J’ai arrêté de compter ma vie en « depuis »

Surmonter un divorce

17 ans : une rencontre.
22 ans : un bébé.
24 ans : un mariage.
Dix jours plus tard, une phrase prononcée qui résonne comme le choc d’un TGV s’écrasant contre ma vie : Je ne t’aime plus.
Ma vie se suspend, mon cœur s’arrête de battre pour lui, il ne me sert qu’à vivre ou plutôt à survivre. Puis la séparation.
25 ans : un divorce.

Les six premiers mois je n’avance qu’en pensant à mon petit garçon d’à peine deux ans, à son bien être, je mets un pied devant l’autre pour éviter de sombrer complètement. Mais mes nuits ont disparues, je ne dors plus, et quand je dors il hante mes cauchemars. Il hante aussi mes journées la moindre situation me renvoi ma condition à la figure. Et puis j’ai honte, alors je me terre.

Mais je peux compter sur deux amies formidables : la première est là, toujours là pour moi, elle m’écoute, m’invite à manger, me laisse pleurer sur son canapé, elle me porte à bouts de bras, et me soutient. Elle n’oublie rien, pas même les dates qui me font mal, les situations qui me font mettre un genou à terre, elle est là, toujours.
La seconde est là, un week-end sur deux, quand mon fils est chez son père. Elle me bouscule, m’empêche de rester chez moi, me force à voir du monde, à sortir, à affronter les regards, elle prévient les autres « attention pas de questions, elle est là pour oublier, pour s’amuser alors pas de questions ».
Elles sont là toutes les deux, et elles me répètent comme un mantra « tu verras un jour ça ira ».

Alors j’avance, avec cette idée fixe qu’un jour je ne me réveillerais plus avec cette douleur, qu’un jour tout ça fera simplement partie de ma vie et ne sera plus cette plaie béante qui me fait hurler en silence.
Cette séparation fut un véritable choc pour moi, mais aussi pour ma famille. Mais eux aussi sont là pour moi, ils sont à toutes épreuves.
Les mois passent, je fais beaucoup de tri dans ma vie, j’enlève les nuisibles qui au détour d’une conversation te donnent des nouvelles d’un ex qui te mettent à terre pendant des semaines. Je coupe court aux allusions et aux regards, je ne me résume pas à ça. Je plonge et je refais surface souvent, parfois je n’y arrive pas, alors elles sont là.
Les années passent, la plaie est devenue une cicatrice, parfois douloureuse, parfois insensible, mon petit garçon grandit. Il est temps. Il est temps de passer à autre chose ma belle, il est temps de mettre un autre chapitre dans ton histoire.

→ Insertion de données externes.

/-- The BAR word at which a split has been parked longest, and since when. -/
def oldestBar (x : Warp) : Option (Nat × Nat) :=
  (seats x).foldl (fun r k =>
    match seatPark x k, r with
    | .bar pc _ _ since, none => some (pc, since)
    | .bar pc _ _ since, some b => if since < b.2 then some (pc, since) else some b
    | _, r => r) none

/-- The BAR word at which a split has stood for a period, when that count has come to it no later than the one of retirements. -/
def barExpired (x : Warp) (now period : Nat) : Option Nat :=
  match oldestBar x with
  | some (pc, since) => if since + period ≤ now ∧ since ≤ x.lastRetire then some pc else none
  | none => none

/-- The PC of the record for the count of retirements. -/
def idlePc (x : Warp) : Nat :=
  match x.split0, x.split1 with
  | some t, _ => t.insnPc
  | none, some t => t.insnPc
  | none, none => 0

/-- WATCHDOG_EXPIRE. -/
def execWatchdogExpire (w : Nat) (s : State) : Host.Outcome State Fault Refusal :=
  let x := s.warps.getD w Warp.blank
  let y := watched s x
  let period := 1000000 * x.wdog
  let halt := fun pc => s.run [.halt w { cause := 0x1B, prior := 0, code := 0, pc := pc, addr := 0 }]
  let on := x.st == .running && (s.team x.team).here && !x.cobbler
  match barExpired y s.clk.ns period with
  | some pc => event s on (halt pc)
  | none => event s (on && decide (y.lastRetire + period ≤ s.clk.ns)) (halt (idlePc x))

/-! ### Keep-alives -/

/-- The warps with a split that waits for a peer. -/
def waitingOn (s : State) (peer : Nat) : List Nat :=
  ((parkedSeats s fun x p => (parkPeers s (clusterOf x.core) p).any fun e => e.1 == peer).map Prod.fst).eraseDups

/-- Their counts as they stand now. -/
def watchWaiting (s : State) (peer : Nat) : State := (waitingOn s peer).foldl (fun s w => s.mapWarp w (watched s)) s

/-- The first keep-alive of a peer since a split waits for it; once it has recovered, an access waits for it no more. -/
def Split.keep (peer : Nat) (ns : Option Nat) (t : Split) : Split :=
  let time := fun (old : Option Nat) => if ns.isNone then none else old.orElse fun _ => ns
  match t.park with
  | .domain ws =>
    { t with park := .domain (if ns.isNone then ws.filter fun w => w.peer != peer
        else ws.map fun w => if w.peer = peer then { w with since := time w.since } else w) }
  | .walk k =>
    let wait := if ns.isNone then k.wait.filter fun e => e.1 != peer else k.wait.map fun e => if e.1 = peer then (e.1, time e.2) else e
    { t with park := .walk { k with wait := wait } }
  | _ => t

/-- The same in a list of peers, each with its first keep-alive. -/
def keepPeer (peer : Nat) (ns : Option Nat) (es : List (Nat × Nat)) : List (Nat × Nat) :=
  match ns with
  | none => es.filter fun e => e.1 != peer
  | some n => if es.any fun e => e.1 == peer then es else (peer, n) :: es

/-- A keep-alive of a peer reaches what waits for it, or the peer has recovered: splits, copies, launches to be dispatched and
write-backs (R411). -/
def keepAlive (s : State) (peer : Nat) (ns : Option Nat) : State :=
  let s1 : State := (waitingOn s peer).foldl (fun s w => s.mapWarp w fun x => x.mapSplits (Split.keep peer ns)) s
  let copy : Copy → Copy := fun x => if ns.isNone || (x.waits s).contains peer then { x with kept := keepPeer peer ns x.kept } else x
  let s2 := { s1 with clusters := s1.clusters.map fun (k : Cluster) => { k with copies := k.copies.map copy } }
  let launch : Launch → Launch := fun l => if ns.isNone || (l.waits s).contains peer then { l with kept := keepPeer peer ns l.kept } else l
  let wbs : List RemoteWb := match ns with
    | none => s.fw.remoteWb.filter fun e => e.peer != peer
    | some n => s.fw.remoteWb.map fun e => if e.peer == peer then { e with since := e.since.orElse fun _ => some n } else e
  { s2 with launches := s2.launches.map launch, fw := { s2.fw with remoteWb := wbs } }

/-- A write-back has had no answer for 30 s since the first keep-alive (R411). -/
def RemoteWb.late (e : RemoteWb) (ns : Nat) : Bool :=
  match e.since with
  | some t => decide (t + 30000000000 ≤ ns)
  | none => false

/-- Write-backs to a peer in recovery that have had no answer for 30 s are dropped and reported (R405, R411). -/
def expireWriteBacks (s : State) (peer : Nat) : State :=
  let late := fun (e : RemoteWb) => e.peer == peer && e.late s.clk.ns
  if s.fw.remoteWb.any late then
    let s1 := watchWaiting s peer
    (s.fw.remoteWb.filter late).foldl (fun s e => reportLost s e.ctx e.va)
      { s1 with fw := { s1.fw with remoteWb := s1.fw.remoteWb.filter fun e => !late e } }
  else s

/-- FABRIC_KEEPALIVE. After 20 ms without one the counts have run again, and stand still anew (R411). -/
def execFabricKeepalive (peer : Nat) (s : State) : Host.Outcome State Fault Refusal :=
  let ns := s.clk.ns
  let known := s.fw.inRecovery.any fun r => r.peer == peer
  let gap := fun (r : Recovery) => r.last == 0 || decide (aliveUntil r < ns)
  let f : Recovery → Recovery := fun r =>
    if r.peer == peer then { r with run := if gap r then ns else r.run, last := ns } else r
  let rs := if known then s.fw.inRecovery.map f else { peer := peer, run := ns, last := ns } :: s.fw.inRecovery
  let broken := s.fw.inRecovery.any fun r => r.peer == peer && gap r
  let s0 := if broken then watchWaiting s peer else s
  let s1 := expireWriteBacks (keepAlive { s0 with fw := { s0.fw with inRecovery := rs } } peer (some ns)) peer
  event s (decide (peer < 1536)) (if known then s1 else telemetry s1 22 (4 * 2 ^ 28) 0 [(5, peer)])

/-- KEEPALIVE_LAPSE: 20 ms have passed with no keep-alive, and the counts run again. Whether the peer has recovered is
open. Where the keep-alives go on, or have ended before, it drops the write-backs whose 30 s are over (log 42). -/
def execKeepaliveLapse (peer : Nat) (s : State) : Host.Outcome State Fault Refusal :=
  match s.fw.inRecovery.find? fun r => r.peer == peer with
  | none => event s false s
  | some r =>
    let s0 := expireWriteBacks s peer
    let s1 := watchWaiting s0 peer
    let lapse :=
      if Config.choice s.clk.tick 411 % 2 = 0 then
        let fw := { s1.fw with inRecovery := s1.fw.inRecovery.filter fun r => r.peer != peer }
        telemetry (keepAlive { s1 with fw := fw } peer none) 22 (4 * 2 ^ 28) 0 [(5, peer + 2 ^ 31)]
      else
        let rs := s1.fw.inRecovery.map fun r => if r.peer == peer then { r with last := 0 } else r
        { s1 with fw := { s1.fw with inRecovery := rs } }
    event s true (if r.last != 0 && decide (aliveUntil r ≤ s.clk.ns) then lapse else s0)

/-- 30 s have passed since the first keep-alive of a peer that is still in recovery. -/
def PeerWait.over (w : PeerWait) (s : State) : Bool :=
  (s.fw.inRecovery.any fun r => r.peer == w.peer) && match w.since with
    | some t => decide (t + 30000000000 ≤ s.clk.ns)
    | none => false

/-- The trap of an access that waits for peers: the lanes whose time has run out, with their addresses (R169, R411). -/
def peersTrap (s : State) (ws : List PeerWait) : Trap :=
  let gone := ws.filter fun w => w.over s
  let at_ := fun l => match gone.find? fun w => w.lanes.getLsbD l with
    | some w => w.addrs.getD l 0
    | none => 0
  { cause := 0x1C, val := .addrs ((List.range 32).map at_), lanes := some (gone.foldl (fun m w => m ||| w.lanes) 0#32) }

/-- DOMAIN_ACCESS_TIMEOUT: 30 s after the first keep-alive of a peer the access fails, that of a suspended split once it has its slot
again; once every peer has recovered it is tried again. -/
def execDomainAccessTimeout (w sp : Nat) (s : State) : Host.Outcome State Fault Refusal :=
  match parkOf s w sp with
  | .domain ws =>
    let s1 := if (s.warps.getD w Warp.blank).lives then s.mapWarp w (watched s) else s
    if ws.any fun p => p.over s then event s true (carryOn s1 w sp fun _ _ => .error (peersTrap s ws))
    else event s (!ws.any fun p => s.fw.inRecovery.any fun r => r.peer == p.peer) (wakeAt s1 w (seatOf sp))
  | _ => event s false s

end Sys2Proof.Machine
end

28 ans : un nouveau départ.
Alors je commence par changer de travail, une autre ville, d’autres visages, un autre trajet pour aller au boulot. Ces petits riens qui donnent l’impression de ne plus être prisonnière d’un schéma, d’une routine dont toutes les étapes me ramènent à des souvenirs. Car enfin plus rien ne vit dans ma mémoire, ce ne sont plus que des souvenirs dont les images se floutent et où les sensations disparaissent petit à petit. Puis je déménage, je quitte notre maison, pour aller dans ma maison et celle de mon fils, je quitte complètement cette ville que je ne supporte plus, ces murs qui ne sont plus chez nous. Nouveaux meubles pour une nouvelle vie, ça à l’air simple mais ça fait un bien fou. Puis pendant tout ce temps, mon petit garçon grandit, il me pousse à réussir notre vie, je me bats constamment pour lui. Il est mon moteur, lui qui devient le beau fils de quelqu’un puis le grand frère d’un bébé que je ne connaîtrais jamais. Mon cœur se serre, mais il se serre pour mon fils, je suis fière de lui, il ne se serre pas de douleurs ni de peine. Je suis enfin libérée.

29 ans : une renaissance.
5 ans, c’est long, c’est très long. Mais c’est le temps nécessaire qu’il m’a fallu et je ne regrette rien. Je me connais par cœur maintenant et j’ai réussi à faire sauter la carapace de protection qui enveloppait mon cœur et ma tête. Je suis enfin prête à vivre une autre histoire, à être amoureuse, à réaliser les millions de projets que j’avais enterrés, à vivre une vie entière et sereine.
Je n’ai plus peur, je n’ai plus mal. J’ai arrêté de compter ma vie « depuis », je la compte en avant.